Post by Pocket (?) » Thu Jul 09, 2020 1:43 am

The comparison to Smash was interesting because I was drawing similar comparisons to Team Fortress 2. A game that's technically about winning but was intentionally designed to be just as fun to lose, and increasingly reliant on pushing character customization, dancing, and cynical cross-promotion (Batman: Arkham Knight anyone?) Except in TF2's case, a lot of the latter stuff happened by accident. Valve repeatedly called the game a test bed for experiments, starting with the whole idea of regular content updates in the first place. I remember occasionally hopping on one of my usual servers only to find that the people there decided they'd rather spend the match just hanging out, chatting over voice chat, spamming the handful of taunts that existed at the time, and occasionally attempting human totem poles because that's pretty much all you can do in that game besides kill each other. I remember the custom "vote map" that My Little Mercenaries would switch to after every match that was basically an MLP-themed playground with a giant voting machine attached to it. Valve never intended any of that. Even the massive proliferation of new cosmetic items felt more like the result of not wanting to leave out any community-made content that looked competently made. Though maybe that's just what they wanted me to think.

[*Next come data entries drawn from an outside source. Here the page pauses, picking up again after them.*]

-- ==== Sys2Proof/Machine/Pair.lean ====
section
/-! DEFINITION. A P128 pair: two operations of one thread that read before either writes (03 R76-R78). -/
namespace Sys2Proof.Machine

/-- What an operation of a pair does in a lane: the same as its instruction alone. -/
def pairLane (op : PairOp) : Dev → LaneCtx → LaneRes :=
  match op with
  | .iadd => iaddLane
  | .isub => isubLane
  | .imul => imulLane
  | .imulh => imulhLane
  | .imad => imadLane
  | .imin => iminLane
  | .imax => imaxLane
  | .iabs => iabsLane
  | .ineg => inegLane
  | .iaddc => iaddcLane
  | .isubb => isubbLane
  | .isad => isadLane
  | .idp4 => idp4Lane
  | .and => andLane
  | .or => orLane
  | .xor => xorLane
  | .not => notLane
  | .andn => andnLane
  | .lop3 => lop3Lane
  | .shl => shlLane
  | .shr => shrLane
  | .sar => sarLane
  | .rotl => rotlLane
  | .shf => shfLane
  | .bfe => bfeLane
  | .bfi => bfiLane
  | .brev => brevLane
  | .popc => popcLane
  | .clz => clzLane
  | .ctz => ctzLane
  | .prmt => prmtLane
  | .icmp => icmpLane
  | .sel => selLane
  | .mov => movLane
  | .lea => leaLane
  | .add64 => add64Lane
  | .sub64 => sub64Lane
  | .cmp64 => cmp64Lane
  | .plop => plopLane
  | .pmov => pmovLane
  | .fadd => faddLane
  | .fsub => fsubLane
  | .fmul => fmulLane
  | .ffma => ffmaLane
  | .fmin => fminLane
  | .fmax => fmaxLane
  | .fcmp => fcmpLane

/-- One slot in a lane: nothing where its guard is false. -/
def slotRes (t : Slot) (c : LaneCtx) : LaneRes := if c.th.guard t.x.guard then pairLane t.op t.x c else .done {}

/-- A fault of slot B names it (17 R369). -/
def LaneRes.inB (r : LaneRes) : LaneRes :=
  match r with
  | .fault f => .fault { f with slotB := true }
  | r => r

/-- Both slots' results together; a fault of either is the pair's, that of slot A where both fault (log entry 29). -/
def pairRes (a b : LaneRes) : LaneRes :=
  match a, b with
  | .done x, .done y => .done { x with regs := x.regs ++ y.regs, preds := x.preds ++ y.preds, flags := x.flags ||| y.flags }
  | .done _, y => y.inB
  | x, _ => x

def pairInstr (a b : Slot) (c : LaneCtx) : LaneRes := pairRes (slotRes a c) (slotRes b c)

/-- The guard that always holds. -/
def guardAlways : Guard := ⟨false, 7⟩

/-- A thread acts in a pair where the guard of a slot is true (03 R72, R78). -/
def pairActs (a b : Slot) (t : Thread) : Bool := t.guard a.x.guard || t.guard b.x.guard

def execPair (a b : Slot) (s : State) : Host.Outcome State Fault Refusal :=
  .next (runActing (pairActs a b) 16 (fun c s => (pairInstr a b c, s)) s)

end Sys2Proof.Machine
end

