-- ==== Sys2Proof/Machine/Dispatch.lean ====
section
/-! DEFINITION. One arm per instruction or event of the opcode table. -/
namespace Sys2Proof.Machine

/-- The effect of an instruction or event on the machine. -/
def exec (i : Instr) (s : State) : Host.Outcome State Fault Refusal :=
  match i with
  | .nop x => Sys2Proof.Machine.execNop x s
  | .bra x => Sys2Proof.Machine.execBra x s
  | .brx x => Sys2Proof.Machine.execBrx x s
  | .call x => Sys2Proof.Machine.execCall x s
  | .callx x => Sys2Proof.Machine.execCallx x s
  | .ret x => Sys2Proof.Machine.execRet x s
  | .exit x => Sys2Proof.Machine.execExit x s
  | .trap x => Sys2Proof.Machine.execTrap x s
  | .bkpt x => Sys2Proof.Machine.execBkpt x s
  | .yield x => Sys2Proof.Machine.execYield x s
  | .nap x => Sys2Proof.Machine.execNap x s
  | .waitw x => Sys2Proof.Machine.execWaitw x s
  | .safept x => Sys2Proof.Machine.execSafept x s
  | .iadd x => Sys2Proof.Machine.execIadd x s
  | .isub x => Sys2Proof.Machine.execIsub x s
  | .imul x => Sys2Proof.Machine.execImul x s
  | .imulh x => Sys2Proof.Machine.execImulh x s
  | .imad x => Sys2Proof.Machine.execImad x s
  | .imadw x => Sys2Proof.Machine.execImadw x s
  | .idiv x => Sys2Proof.Machine.execIdiv x s
  | .irem x => Sys2Proof.Machine.execIrem x s
  | .imin x => Sys2Proof.Machine.execImin x s
  | .imax x => Sys2Proof.Machine.execImax x s
  | .iabs x => Sys2Proof.Machine.execIabs x s
  | .ineg x => Sys2Proof.Machine.execIneg x s
  | .iaddc x => Sys2Proof.Machine.execIaddc x s
  | .isubb x => Sys2Proof.Machine.execIsubb x s
  | .isad x => Sys2Proof.Machine.execIsad x s
  | .idp4 x => Sys2Proof.Machine.execIdp4 x s
  | .and x => Sys2Proof.Machine.execAnd x s
  | .or x => Sys2Proof.Machine.execOr x s
  | .xor x => Sys2Proof.Machine.execXor x s
  | .not x => Sys2Proof.Machine.execNot x s
  | .andn x => Sys2Proof.Machine.execAndn x s
  | .lop3 x => Sys2Proof.Machine.execLop3 x s
  | .shl x => Sys2Proof.Machine.execShl x s
  | .shr x => Sys2Proof.Machine.execShr x s
  | .sar x => Sys2Proof.Machine.execSar x s
  | .rotl x => Sys2Proof.Machine.execRotl x s
  | .shf x => Sys2Proof.Machine.execShf x s
  | .bfe x => Sys2Proof.Machine.execBfe x s
  | .bfi x => Sys2Proof.Machine.execBfi x s
  | .brev x => Sys2Proof.Machine.execBrev x s
  | .popc x => Sys2Proof.Machine.execPopc x s
  | .clz x => Sys2Proof.Machine.execClz x s
  | .ctz x => Sys2Proof.Machine.execCtz x s
  | .prmt x => Sys2Proof.Machine.execPrmt x s
  | .icmp x => Sys2Proof.Machine.execIcmp x s
  | .sel x => Sys2Proof.Machine.execSel x s
  | .mov x => Sys2Proof.Machine.execMov x s
  | .movi x => Sys2Proof.Machine.execMovi x s
  | .movw x => Sys2Proof.Machine.execMovw x s
  | .lea x => Sys2Proof.Machine.execLea x s
  | .add64 x => Sys2Proof.Machine.execAdd64 x s
  | .sub64 x => Sys2Proof.Machine.execSub64 x s
  | .cmp64 x => Sys2Proof.Machine.execCmp64 x s
  | .plop x => Sys2Proof.Machine.execPlop x s
  | .pmov x => Sys2Proof.Machine.execPmov x s
  | .fadd x => Sys2Proof.Machine.execFadd x s
  | .fsub x => Sys2Proof.Machine.execFsub x s
  | .fmul x => Sys2Proof.Machine.execFmul x s
  | .ffma x => Sys2Proof.Machine.execFfma x s
  | .fmin x => Sys2Proof.Machine.execFmin x s
  | .fmax x => Sys2Proof.Machine.execFmax x s
  | .fcmp x => Sys2Proof.Machine.execFcmp x s
  | .fclass x => Sys2Proof.Machine.execFclass x s
  | .frint x => Sys2Proof.Machine.execFrint x s
  | .fscale x => Sys2Proof.Machine.execFscale x s
  | .fdot x => Sys2Proof.Machine.execFdot x s
  | .fdota x => Sys2Proof.Machine.execFdota x s
  | .frcp x => Sys2Proof.Machine.execFrcp x s
  | .frsq x => Sys2Proof.Machine.execFrsq x s
  | .fsqrt x => Sys2Proof.Machine.execFsqrt x s
  | .fexp2 x => Sys2Proof.Machine.execFexp2 x s
  | .flog2 x => Sys2Proof.Machine.execFlog2 x s
  | .fsin x => Sys2Proof.Machine.execFsin x s
  | .fcos x => Sys2Proof.Machine.execFcos x s
  | .ftanh x => Sys2Proof.Machine.execFtanh x s
  | .fdiv x => Sys2Proof.Machine.execFdiv x s
  | .cvt x => Sys2Proof.Machine.execCvt x s
  | .pack x => Sys2Proof.Machine.execPack x s
  | .unpk x => Sys2Proof.Machine.execUnpk x s
  | .qnt x => Sys2Proof.Machine.execQnt x s
  | .dqnt x => Sys2Proof.Machine.execDqnt x s
  | .sclx x => Sys2Proof.Machine.execSclx x s
  | .tagrd x => Sys2Proof.Machine.execTagrd x s
  | .retag x => Sys2Proof.Machine.execRetag x s
  | .shfl x => Sys2Proof.Machine.execShfl x s
  | .vote x => Sys2Proof.Machine.execVote x s
  | .wred x => Sys2Proof.Machine.execWred x s
  | .wscan x => Sys2Proof.Machine.execWscan x s
  | .matchLanes x => Sys2Proof.Machine.execMatchLanes x s
  | .elect x => Sys2Proof.Machine.execElect x s
  | .actmask x => Sys2Proof.Machine.execActmask x s
  | .ragld x => Sys2Proof.Machine.execRagld x s
  | .segred x => Sys2Proof.Machine.execSegred x s
  | .segscan x => Sys2Proof.Machine.execSegscan x s
  | .ld x => Sys2Proof.Machine.execLd x s
  | .st x => Sys2Proof.Machine.execSt x s
  | .lds x => Sys2Proof.Machine.execLds x s
  | .sts x => Sys2Proof.Machine.execSts x s
  | .ldp x => Sys2Proof.Machine.execLdp x s
  | .stp x => Sys2Proof.Machine.execStp x s
  | .atom x => Sys2Proof.Machine.execAtom x s
  | .atoms x => Sys2Proof.Machine.execAtoms x s
  | .red x => Sys2Proof.Machine.execRed x s
  | .fence x => Sys2Proof.Machine.execFence x s
  | .pref x => Sys2Proof.Machine.execPref x s
  | .cctl x => Sys2Proof.Machine.execCctl x s
  | .pin x => Sys2Proof.Machine.execPin x s
  | .unpin x => Sys2Proof.Machine.execUnpin x s
  | .mhint x => Sys2Proof.Machine.execMhint x s
  | .mqry x => Sys2Proof.Machine.execMqry x s
  | .mmove x => Sys2Proof.Machine.execMmove x s
  | .curopen x => Sys2Proof.Machine.execCuropen x s
  | .curadv x => Sys2Proof.Machine.execCuradv x s
  | .curq x => Sys2Proof.Machine.execCurq x s
  | .qapp x => Sys2Proof.Machine.execQapp x s
  | .binit x => Sys2Proof.Machine.execBinit x s
  | .barv x => Sys2Proof.Machine.execBarv x s
  | .bwait x => Sys2Proof.Machine.execBwait x s
  | .barw x => Sys2Proof.Machine.execBarw x s
  | .btest x => Sys2Proof.Machine.execBtest x s
  | .swarm x => Sys2Proof.Machine.execSwarm x s
  | .swadd x => Sys2Proof.Machine.execSwadd x s
  | .swwait x => Sys2Proof.Machine.execSwwait x s
  | .swtest x => Sys2Proof.Machine.execSwtest x s
  | .tspawn x => Sys2Proof.Machine.execTspawn x s
  | .tdep x => Sys2Proof.Machine.execTdep x s
  | .tfire x => Sys2Proof.Machine.execTfire x s
  | .twait x => Sys2Proof.Machine.execTwait x s
  | .tcncl x => Sys2Proof.Machine.execTcncl x s
  | .tevt x => Sys2Proof.Machine.execTevt x s
  | .gloop x => Sys2Proof.Machine.execGloop x s
  | .gcarry x => Sys2Proof.Machine.execGcarry x s
  | .gguess x => Sys2Proof.Machine.execGguess x s
  | .gcmp x => Sys2Proof.Machine.execGcmp x s
  | .gstat x => Sys2Proof.Machine.execGstat x s
  | .tidset x => Sys2Proof.Machine.execTidset x s
  | .tidrd x => Sys2Proof.Machine.execTidrd x s
  | .tidclr x => Sys2Proof.Machine.execTidclr x s
  | .cpyb x => Sys2Proof.Machine.execCpyb x s
  | .cpyl x => Sys2Proof.Machine.execCpyl x s
  | .cseal x => Sys2Proof.Machine.execCseal x s
  | .cwait x => Sys2Proof.Machine.execCwait x s
  | .cqry x => Sys2Proof.Machine.execCqry x s
  | .nmcmd x => Sys2Proof.Machine.execNmcmd x s
  | .mlds x => Sys2Proof.Machine.execMlds x s
  | .mstrm x => Sys2Proof.Machine.execMstrm x s
  | .mdrn x => Sys2Proof.Machine.execMdrn x s
  | .mpass x => Sys2Proof.Machine.execMpass x s
  | .mzro x => Sys2Proof.Machine.execMzro x s
  | .accld x => Sys2Proof.Machine.execAccld x s
  | .accst x => Sys2Proof.Machine.execAccst x s
  | .accsc x => Sys2Proof.Machine.execAccsc x s
  | .msync x => Sys2Proof.Machine.execMsync x s
  | .mrst x => Sys2Proof.Machine.execMrst x s
  | .accmrg x => Sys2Proof.Machine.execAccmrg x s
  | .attn x => Sys2Proof.Machine.execAttn x s
  | .srd x => Sys2Proof.Machine.execSrd x s
  | .swr x => Sys2Proof.Machine.execSwr x s
  | .tret x => Sys2Proof.Machine.execTret x s
  | .hlt x => Sys2Proof.Machine.execHlt x s
  | .perf x => Sys2Proof.Machine.execPerf x s
  | .clk x => Sys2Proof.Machine.execClk x s
  | .regshr x => Sys2Proof.Machine.execRegshr x s
  | .reggrw x => Sys2Proof.Machine.execReggrw x s
  | .dbgmk x => Sys2Proof.Machine.execDbgmk x s
  | .isync x => Sys2Proof.Machine.execIsync x s
  | .pair a b => Sys2Proof.Machine.execPair a b s
  | .hsubmit h => Sys2Proof.Machine.execHsubmit h s
  | .hwait h => Sys2Proof.Machine.execHwait h s
  | .hpin h => Sys2Proof.Machine.execHpin h s
  | .hunpin h => Sys2Proof.Machine.execHunpin h s
  | .hmhint h => Sys2Proof.Machine.execHmhint h s
  | .hmqry h => Sys2Proof.Machine.execHmqry h s
  | .htenantWrite hart csr v => Sys2Proof.Machine.execHtenantWrite hart csr v s
  | .safeptOverrun w => Sys2Proof.Machine.execSafeptOverrun w s
  | .napExpiry t => Sys2Proof.Machine.execNapExpiry t s
  | .waitwPoll t => Sys2Proof.Machine.execWaitwPoll t s
  | .waitwTimeout t => Sys2Proof.Machine.execWaitwTimeout t s
  | .reggrwGrant core => Sys2Proof.Machine.execReggrwGrant core s
  | .blockDispatch core => Sys2Proof.Machine.execBlockDispatch core s
  | .gangDispatch task inst => Sys2Proof.Machine.execGangDispatch task inst s
  | .gangReserve task inst => Sys2Proof.Machine.execGangReserve task inst s
  | .hostTaskDispatch slice => Sys2Proof.Machine.execHostTaskDispatch slice s
  | .nmTaskStart slice => Sys2Proof.Machine.execNmTaskStart slice s
  | .copyTaskStart slice engine => Sys2Proof.Machine.execCopyTaskStart slice engine s
  | .loopStart slice => Sys2Proof.Machine.execLoopStart slice s
  | .taskComplete task => Sys2Proof.Machine.execTaskComplete task s
  | .taskAbort task => Sys2Proof.Machine.execTaskAbort task s
  | .strandStart loop strand => Sys2Proof.Machine.execStrandStart loop strand s
  | .loopCommit loop => Sys2Proof.Machine.execLoopCommit loop s
  | .handlerEntry t => Sys2Proof.Machine.execHandlerEntry t s
  | .faultRecordWrite hub tenant => Sys2Proof.Machine.execFaultRecordWrite hub tenant s
  | .pageWalk die tenant va a => Sys2Proof.Machine.execPageWalk die tenant va a s
  | .homeRead x line => Sys2Proof.Machine.execHomeRead x line s
  | .homeOwnership x line => Sys2Proof.Machine.execHomeOwnership x line s
  | .homeExecute x line => Sys2Proof.Machine.execHomeExecute x line s
  | .homeDrop x line => Sys2Proof.Machine.execHomeDrop x line s
  | .capacityDisplacement line => Sys2Proof.Machine.execCapacityDisplacement line s
  | .cowResolution tenant va => Sys2Proof.Machine.execCowResolution tenant va s
  | .moveStart hub => Sys2Proof.Machine.execMoveStart hub s
  | .moveLineCopy move => Sys2Proof.Machine.execMoveLineCopy move s
  | .switchOver move => Sys2Proof.Machine.execSwitchOver move s
  | .forwardingInstall move => Sys2Proof.Machine.execForwardingInstall move s
  | .cuffAbandon move => Sys2Proof.Machine.execCuffAbandon move s
  | .forwardingRetire move => Sys2Proof.Machine.execForwardingRetire move s
  | .handoverRequest frame requester => Sys2Proof.Machine.execHandoverRequest frame requester s
  | .handoverComplete frame => Sys2Proof.Machine.execHandoverComplete frame s
  | .planeLoadStart engine => Sys2Proof.Machine.execPlaneLoadStart engine s
  | .planeLoadComplete engine => Sys2Proof.Machine.execPlaneLoadComplete engine s
  | .arrayRunGrant engine => Sys2Proof.Machine.execArrayRunGrant engine s
  | .runEnd engine => Sys2Proof.Machine.execRunEnd engine s
  | .matrixOpComplete engine op => Sys2Proof.Machine.execMatrixOpComplete engine op s
  | .copyStart copy => Sys2Proof.Machine.execCopyStart copy s
  | .ddwPageStep copy => Sys2Proof.Machine.execDdwPageStep copy s
  | .copyComplete copy => Sys2Proof.Machine.execCopyComplete copy s
  | .nmCommandStart cmd => Sys2Proof.Machine.execNmCommandStart cmd s
  | .nmCommandComplete cmd => Sys2Proof.Machine.execNmCommandComplete cmd s
  | .tlbinvPage hub v => Sys2Proof.Machine.execTlbinvPage hub v s
  | .tlbinvAsid hub v => Sys2Proof.Machine.execTlbinvAsid hub v s
  | .tlbinvAll hub v => Sys2Proof.Machine.execTlbinvAll hub v s
  | .tlbinvComplete hub => Sys2Proof.Machine.execTlbinvComplete hub s
  | .fstqReload hub v => Sys2Proof.Machine.execFstqReload hub v s
  | .fstqRead hub v => Sys2Proof.Machine.execFstqRead hub v s
  | .fstqWrite hub v => Sys2Proof.Machine.execFstqWrite hub v s
  | .fltresReplay hub v => Sys2Proof.Machine.execFltresReplay hub v s
  | .fltresUnresolved hub v => Sys2Proof.Machine.execFltresUnresolved hub v s
  | .contextCreate tenant v => Sys2Proof.Machine.execContextCreate tenant v s
  | .flr tenant v => Sys2Proof.Machine.execFlr tenant v s
  | .flrComplete tenant => Sys2Proof.Machine.execFlrComplete tenant s
  | .save tenant v => Sys2Proof.Machine.execSave tenant v s
  | .saveBlockStop block => Sys2Proof.Machine.execSaveBlockStop block s
  | .saveComplete tenant => Sys2Proof.Machine.execSaveComplete tenant s
  | .restore tenant v => Sys2Proof.Machine.execRestore tenant v s
  | .partitionChange v => Sys2Proof.Machine.execPartitionChange v s
  | .partitionChangeComplete => Sys2Proof.Machine.execPartitionChangeComplete s
  | .cteUp entry v => Sys2Proof.Machine.execCteUp entry v s
  | .cteDown entry v => Sys2Proof.Machine.execCteDown entry v s
  | .circuitUp entry => Sys2Proof.Machine.execCircuitUp entry s
  | .circuitDrained entry => Sys2Proof.Machine.execCircuitDrained entry s
  | .wavelengthFailure entry wavelength => Sys2Proof.Machine.execWavelengthFailure entry wavelength s
  | .flitCrcError l => Sys2Proof.Machine.execFlitCrcError l s
  | .linkDown l => Sys2Proof.Machine.execLinkDown l s
  | .poolLinkDown hub port => Sys2Proof.Machine.execPoolLinkDown hub port s
  | .channelHalfWidth stack channel laneFault => Sys2Proof.Machine.execChannelHalfWidth stack channel laneFault s
  | .channelFullWidth stack channel => Sys2Proof.Machine.execChannelFullWidth stack channel s
  | .powerLimit b mhz => Sys2Proof.Machine.execPowerLimit b mhz s
  | .temperatureLimit b mhz => Sys2Proof.Machine.execTemperatureLimit b mhz s
  | .criticalTemperature b => Sys2Proof.Machine.execCriticalTemperature b s
  | .moduleReset failedStep => Sys2Proof.Machine.execModuleReset failedStep s
  | .registerFileError w => Sys2Proof.Machine.execRegisterFileError w s
  | .accError block => Sys2Proof.Machine.execAccError block s
  | .blockRestart block => Sys2Proof.Machine.execBlockRestart block s
  | .modAttest v => Sys2Proof.Machine.execModAttest v s
  | .modVaultrd v => Sys2Proof.Machine.execModVaultrd v s
  | .poolAcquire v => Sys2Proof.Machine.execPoolAcquire v s
  | .poolShare v => Sys2Proof.Machine.execPoolShare v s
  | .htaskTake hart rd tenant => Sys2Proof.Machine.execHtaskTake hart rd tenant s
  | .hdone tenant v => Sys2Proof.Machine.execHdone tenant v s
  | .evqConfigWrite tenant v => Sys2Proof.Machine.execEvqConfigWrite tenant v s
  | .evqHeadWrite tenant v => Sys2Proof.Machine.execEvqHeadWrite tenant v s
  | .perfselLoad tenant v => Sys2Proof.Machine.execPerfselLoad tenant v s
  | .dirtyLogEnable tenant v => Sys2Proof.Machine.execDirtyLogEnable tenant v s
  | .visorSample core => Sys2Proof.Machine.execVisorSample core s
  | .pldmDiscovery => Sys2Proof.Machine.execPldmDiscovery s
  | .pldmSensorRead sensor => Sys2Proof.Machine.execPldmSensorRead sensor s
  | .pldmFirmwareUpdate image => Sys2Proof.Machine.execPldmFirmwareUpdate image s
  | .registerWrite pa v => Sys2Proof.Machine.execRegisterWrite pa v s
  | .poolLinkUp hub port => Sys2Proof.Machine.execPoolLinkUp hub port s
  | .peerLinkDown peer => Sys2Proof.Machine.execPeerLinkDown peer s
  | .peerLinkUp peer => Sys2Proof.Machine.execPeerLinkUp peer s
  | .temperatureLimitCleared b => Sys2Proof.Machine.execTemperatureLimitCleared b s
  | .powerLimitCleared b => Sys2Proof.Machine.execPowerLimitCleared b s
  | .vaultShardRelay peer image => Sys2Proof.Machine.execVaultShardRelay peer image s

end Sys2Proof.Machine
end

The industry, of course, learned a lot from TF2. But Fortnite feels like the product of studying it religiously and treating every superficial aspect of it as the main attraction. So much so that the game itself really does feel like an afterthought. I mean, it was cobbled together in two months out of recycled assets from a completely different game, purely on a desire to cash in on a popular trend, so no surprise there. But seriously, the sheer amount of extra stuff that has nothing to do with the core gameplay almost makes you wonder why the game itself is even there. Or at least why it has to be this particular game. Because another thing I started being reminded of was MMORPGs, with their salad-bar approach to quests—and more specifically WildStar, which had a similar cartoony aesthetic and a specific emphasis on catering to all four quadrants of the Bartle square. (They even had trailers showing how each of the four types of players could engage with the game.) I haven't played either one, but it seems to me that WildStar was a game built on top of a platform while Fortnite is a platform that grudgingly shares a room with a game.

But again, no surprise, because Fortnite isn't the product of a design doc. It's built entirely out of monetization schemes and ideas stolen from other, better developers. And dancers.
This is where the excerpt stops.